# Your instructions
Word for word, set down the entries below.

---- Data provided

/-- TI16. -/
theorem test_store_one : answers (step (placed 0x200 0xF055 (regs [(0, 0x9A), (1, 0x77)] (writeI 0x300 s0))))
    (fun s => readByte 0x300 s == 0x9A && readByte 0x301 s == 0) = true := by decide

/-- TI21. -/
theorem test_load_font : answers (step (placed 0x200 0xF165 s0))
    (fun s => readV 0 s == 0xF0 && readV 1 s == 0x90 && readV 2 s == 0) = true := by decide

/-- TI22. -/
theorem test_load_own_word : answers (step (placed 0x300 0xF265 (bytesAt 0x302 [0x33] (writeI 0x300 s0))))
    (fun s => readV 0 s == 0xF2 && readV 1 s == 0x65 && readV 2 s == 0x33 && s.pc == 0x302) = true := by decide

/-- TG1. -/
theorem test_cls : answers (step (placed 0x200 0x00E0 { s0 with disp := (s0.disp.setCell 63 31 true).setCell 0 0 true }))
    (fun s => !readCell 0 0 s && !readCell 63 31 s) = true := by decide

/-- TG3. -/
theorem test_drw_wraps : answers (step (placed 0x200 0xD011 (bytesAt 0x300 [0xF0] (regs [(0, 62), (1, 31)] (writeI 0x300 s0)))))
    (fun s => readCell 62 31 s && readCell 63 31 s && readCell 0 31 s && readCell 1 31 s && !readCell 2 31 s && readV 15 s == 0) = true := by decide

/-- S6. -/
theorem test_drw_collision : answers (step (placed 0x200 0xD011 (bytesAt 0x300 [0xF0] (writeI 0x300 { s0 with disp := s0.disp.setCell 1 0 true }))))
    (fun s => readCell 0 0 s && !readCell 1 0 s && readCell 2 0 s && readV 15 s == 1) = true := by decide

/-- TK1. -/
theorem test_skp : answers (step (placed 0x202 0xE09E (writeKey 7 true (regs [(0, 7)] s0))))
    (fun s => s.pc == 0x206 && !readKey 7 s) = true := by decide

/-- TK6. -/
theorem test_skp_low_nibble : answers (step (placed 0x200 0xE09E (writeKey 3 true (regs [(0, 0x13)] (withParams .illegal true .lowNibble)))))
    (fun s => s.pc == 0x204 && !readKey 3 s) = true := by decide

/-- TK4. -/
theorem test_sknp_pressed : answers (step (placed 0x200 0xE0A1 (writeKey 7 true (regs [(0, 7)] s0))))
    (fun s => s.pc == 0x202 && readKey 7 s) = true := by decide

/-- TK7. -/
theorem test_sknp_above_15 : answers (step (placed 0x200 0xE0A1 (writeKey 3 true (regs [(0, 0x13)] s0))))
    (fun s => s.pc == 0x204) = true := by decide

/-- TK10. -/
theorem test_wait_binds_lowest : answers (step (placed 0x200 0xF00A (writeKey 9 true (writeKey 7 true s0))))
    (fun s => readV 0 s == 7 && !readKey 7 s && readKey 9 s && s.pc == 0x202) = true := by decide

/-- TK11. -/
theorem test_wait_not_consumed : answers (step (placed 0x200 0xF00A (writeKey 7 true (withParams .illegal false .notPressed))))
    (fun s => readV 0 s == 7 && readKey 7 s && s.pc == 0x202) = true := by decide

/-- TK13. -/
theorem test_ld_vx_dt : answers (step (placed 0x200 0xF507 (writeDt 0x3C s0)))
    (fun s => readV 5 s == 0x3C && s.dt == 0x3C) = true := by decide

/-- TK14. -/
theorem test_ld_dt_vx : answers (step (placed 0x200 0xF515 (regs [(5, 0x3C)] s0)))
    (fun s => s.dt == 0x3C && s.st == 0) = true := by decide

/-- TK15. -/
theorem test_ld_st_vx : answers (step (placed 0x200 0xF218 (regs [(2, 0x10)] s0)))
    (fun s => s.st == 0x10 && s.dt == 0) = true := by decide

/-- TK9: the key wait with no key latched leaves the whole state as it is. -/
theorem test_wait_changes_nothing :
    exec (.ldVxKey 0) s0 = .next s0 := by rfl

/-- TA29: the random byte under the mask, for the draw A5. -/
theorem test_rnd_draw : answers (stepWith 0xA5 (placed 0x200 0xC30F s0))
    (fun s => readV 3 s == 0x05 && s.pc == 0x202) = true := by decide

/-- R142: with `kk = 0` the result is 0, whatever the free byte is. -/
theorem test_rnd_zero_mask : ∃ t, step (placed 0x200 0xC000 (regs [(0, 0x77)] s0)) = .next t ∧ readV 0 t = 0 :=
  ⟨_, rfl, BitVec.and_zero⟩

/-! ## Errors and host operations -/

/-- TE1. -/
theorem test_illegal_word : faultOf (step (placed 0x200 0x5231 s0)) = some (.illegalOpcode 0x5231 0x200) := by decide

/-- TC1. -/
theorem test_sys_illegal : faultOf (step (placed 0x200 0x0123 s0)) = some (.illegalOpcode 0x0123 0x200) := by decide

--------

# Solution to this exercise
/-- TI16. -/
theorem test_store_one : answers (step (placed 0x200 0xF055 (regs [(0, 0x9A), (1, 0x77)] (writeI 0x300 s0))))
    (fun s => readByte 0x300 s == 0x9A && readByte 0x301 s == 0) = true := by decide

/-- TI21. -/
theorem test_load_font : answers (step (placed 0x200 0xF165 s0))
    (fun s => readV 0 s == 0xF0 && readV 1 s == 0x90 && readV 2 s == 0) = true := by decide

/-- TI22. -/
theorem test_load_own_word : answers (step (placed 0x300 0xF265 (bytesAt 0x302 [0x33] (writeI 0x300 s0))))
    (fun s => readV 0 s == 0xF2 && readV 1 s == 0x65 && readV 2 s == 0x33 && s.pc == 0x302) = true := by decide

/-- TG1. -/
theorem test_cls : answers (step (placed 0x200 0x00E0 { s0 with disp := (s0.disp.setCell 63 31 true).setCell 0 0 true }))
    (fun s => !readCell 0 0 s && !readCell 63 31 s) = true := by decide

/-- TG3. -/
theorem test_drw_wraps : answers (step (placed 0x200 0xD011 (bytesAt 0x300 [0xF0] (regs [(0, 62), (1, 31)] (writeI 0x300 s0)))))
    (fun s => readCell 62 31 s && readCell 63 31 s && readCell 0 31 s && readCell 1 31 s && !readCell 2 31 s && readV 15 s == 0) = true := by decide

/-- S6. -/
theorem test_drw_collision : answers (step (placed 0x200 0xD011 (bytesAt 0x300 [0xF0] (writeI 0x300 { s0 with disp := s0.disp.setCell 1 0 true }))))
    (fun s => readCell 0 0 s && !readCell 1 0 s && readCell 2 0 s && readV 15 s == 1) = true := by decide

/-- TK1. -/
theorem test_skp : answers (step (placed 0x202 0xE09E (writeKey 7 true (regs [(0, 7)] s0))))
    (fun s => s.pc == 0x206 && !readKey 7 s) = true := by decide

/-- TK6. -/
theorem test_skp_low_nibble : answers (step (placed 0x200 0xE09E (writeKey 3 true (regs [(0, 0x13)] (withParams .illegal true .lowNibble)))))
    (fun s => s.pc == 0x204 && !readKey 3 s) = true := by decide

/-- TK4. -/
theorem test_sknp_pressed : answers (step (placed 0x200 0xE0A1 (writeKey 7 true (regs [(0, 7)] s0))))
    (fun s => s.pc == 0x202 && readKey 7 s) = true := by decide

/-- TK7. -/
theorem test_sknp_above_15 : answers (step (placed 0x200 0xE0A1 (writeKey 3 true (regs [(0, 0x13)] s0))))
    (fun s => s.pc == 0x204) = true := by decide

/-- TK10. -/
theorem test_wait_binds_lowest : answers (step (placed 0x200 0xF00A (writeKey 9 true (writeKey 7 true s0))))
    (fun s => readV 0 s == 7 && !readKey 7 s && readKey 9 s && s.pc == 0x202) = true := by decide

/-- TK11. -/
theorem test_wait_not_consumed : answers (step (placed 0x200 0xF00A (writeKey 7 true (withParams .illegal false .notPressed))))
    (fun s => readV 0 s == 7 && readKey 7 s && s.pc == 0x202) = true := by decide

/-- TK13. -/
theorem test_ld_vx_dt : answers (step (placed 0x200 0xF507 (writeDt 0x3C s0)))
    (fun s => readV 5 s == 0x3C && s.dt == 0x3C) = true := by decide

/-- TK14. -/
theorem test_ld_dt_vx : answers (step (placed 0x200 0xF515 (regs [(5, 0x3C)] s0)))
    (fun s => s.dt == 0x3C && s.st == 0) = true := by decide

/-- TK15. -/
theorem test_ld_st_vx : answers (step (placed 0x200 0xF218 (regs [(2, 0x10)] s0)))
    (fun s => s.st == 0x10 && s.dt == 0) = true := by decide

/-- TK9: the key wait with no key latched leaves the whole state as it is. -/
theorem test_wait_changes_nothing :
    exec (.ldVxKey 0) s0 = .next s0 := by rfl

/-- TA29: the random byte under the mask, for the draw A5. -/
theorem test_rnd_draw : answers (stepWith 0xA5 (placed 0x200 0xC30F s0))
    (fun s => readV 3 s == 0x05 && s.pc == 0x202) = true := by decide

/-- R142: with `kk = 0` the result is 0, whatever the free byte is. -/
theorem test_rnd_zero_mask : ∃ t, step (placed 0x200 0xC000 (regs [(0, 0x77)] s0)) = .next t ∧ readV 0 t = 0 :=
  ⟨_, rfl, BitVec.and_zero⟩

/-! ## Errors and host operations -/

/-- TE1. -/
theorem test_illegal_word : faultOf (step (placed 0x200 0x5231 s0)) = some (.illegalOpcode 0x5231 0x200) := by decide

/-- TC1. -/
theorem test_sys_illegal : faultOf (step (placed 0x200 0x0123 s0)) = some (.illegalOpcode 0x0123 0x200) := by decide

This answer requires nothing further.